/-- `route(FrameBits(0, 8), FrameBits(8, 6))` as a code (R174). -/
def route (s : State) : Nat :=
  if frameBits s.frame 0 8 = 0x53 then 1 else if frameBits s.frame 8 6 = 43 then 2 else 3

/-- The verdict of R179. -/
def parseVerdict (s : State) : Verdict :=
  validator s
    (if crcRange s.params.crcPoly.toNat s.frame 0 226 ≠ frameBits s.frame 226 24 then .checksumError
    else if route s = 2 ∧ frameBits s.frame 214 6 ∉ s.params.supportedVn.map BitVec.toNat then .unsupportedVersion
    else .ok)

/-- `hdr_of(frame)` as the number its layout gives (R177). -/
def hdrNumber (s : State) : Nat :=
  frameBits s.frame 0 8 * 2 ^ 24 + frameBits s.frame 8 6 * 2 ^ 18 + frameBits s.frame 14 3 * 2 ^ 15 +
    frameBits s.frame 214 6 * 2 ^ 9 + route s * 2 ^ 7 + 1

/-- The step runs the engine on a legal pending command for which `p` holds. -/
def Runs (s : State) (p : Instr → Bool) : Prop :=
  (s.script = [] ∨ ∃ rest, s.script = .engine :: rest) ∧ s.faulted = false ∧
    ∃ w i, s.pending = some w ∧ decode w = .legal i ∧ p i = true

/-- The word indices whose registers a pending command freezes, by their byte addresses (R68). -/
def Frozen (k : WordIndex) : Prop :=
  4 * k.toNat = 0x00 ∨ 4 * k.toNat = 0x10 ∨ 0x40 ≤ 4 * k.toNat ∧ 4 * k.toNat ≤ 0x5C

/-- The assembler command that names a command (R101). -/
def asmOf : Instr → AsmCommand
  | .nop => .nop
  | .ext off cnt => .ext off.toNat cnt.toNat
  | .crc start nbits => .crc start.toNat nbits.toNat
  | .chk start nbits => .chk start.toNat nbits.toNat
  | .fval => .fval
  | .parse => .parse

/-- `n` steps of the machine, stopping at the first fault or refusal. -/
def run : Nat → State → Host.Outcome State Fault Refusal
  | 0, s => .next s
  | n + 1, s =>
    match step s with
    | .next t => run n t
    | .fault r => .fault r
    | .refused r => .refused r

end Sys2Proof.Spec

open Sys2Proof Sys2Proof.Machine

/-! ## Encoding -/

/-- Every well-formed command decodes back from its word (R90 to R99). -/
def Obligations.DecodeEncodeRoundTrip : Prop := ∀ i : Instr, i.wf = true → decode (encode i) = .legal i

/-- A legal word is the word of the one command it decodes to. -/
def Obligations.EncodeDecodeRoundTrip : Prop :=
  ∀ (w : Word) (i : Instr), decode w = .legal i → i.wf = true ∧ encode i = w

/-- R99: which words are illegal, that a legal word falls under exactly one row of R96, the row of its command, and that
an illegal word raises ILLEGAL and is never pending. -/
def Obligations.IllegalWordsAreThoseOfTheDecodeRule : Prop :=
  (∀ w : Word, (∃ why, decode w = .illegal why) ↔
    (6 ≤ w.toNat / 2 ^ 28 ∨
      (w.toNat / 2 ^ 28 = 0 ∨ w.toNat / 2 ^ 28 = 4 ∨ w.toNat / 2 ^ 28 = 5) ∧ w.toNat % 2 ^ 28 ≠ 0 ∨
      w.toNat / 2 ^ 28 = 1 ∧ (w.toNat % 2 ^ 13 ≠ 0 ∨ 64 < w.toNat / 2 ^ 13 % 2 ^ 7) ∨
      (w.toNat / 2 ^ 28 = 2 ∨ w.toNat / 2 ^ 28 = 3) ∧ w.toNat % 2 ^ 11 ≠ 0)) ∧
  (∀ (w : Word) (i : Instr), decode w = .legal i →
    (opcodeRows.filter fun r => r.covers w).map (fun r => r.mnemonic) = [rowName i]) ∧
  ∀ (w : Word) (why : IllegalWord) (s : State), decode w = .illegal why → Spec.Idle s →
    hostWrite cmdIndex w s = Spec.afterFault .illegal w s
*****
Task instructions:
Look at the material above and copy, word for word, its lines from the first through the one containing "frameBits s.frame 214 6 *".

Answer box:
/-- `route(FrameBits(0, 8), FrameBits(8, 6))` as a code (R174). -/
def route (s : State) : Nat :=
  if frameBits s.frame 0 8 = 0x53 then 1 else if frameBits s.frame 8 6 = 43 then 2 else 3

/-- The verdict of R179. -/
def parseVerdict (s : State) : Verdict :=
  validator s
    (if crcRange s.params.crcPoly.toNat s.frame 0 226 ≠ frameBits s.frame 226 24 then .checksumError
    else if route s = 2 ∧ frameBits s.frame 214 6 ∉ s.params.supportedVn.map BitVec.toNat then .unsupportedVersion
    else .ok)

/-- `hdr_of(frame)` as the number its layout gives (R177). -/
def hdrNumber (s : State) : Nat :=
  frameBits s.frame 0 8 * 2 ^ 24 + frameBits s.frame 8 6 * 2 ^ 18 + frameBits s.frame 14 3 * 2 ^ 15 +
    frameBits s.frame 214 6 * 2 ^ 9 + route s * 2 ^ 7 + 1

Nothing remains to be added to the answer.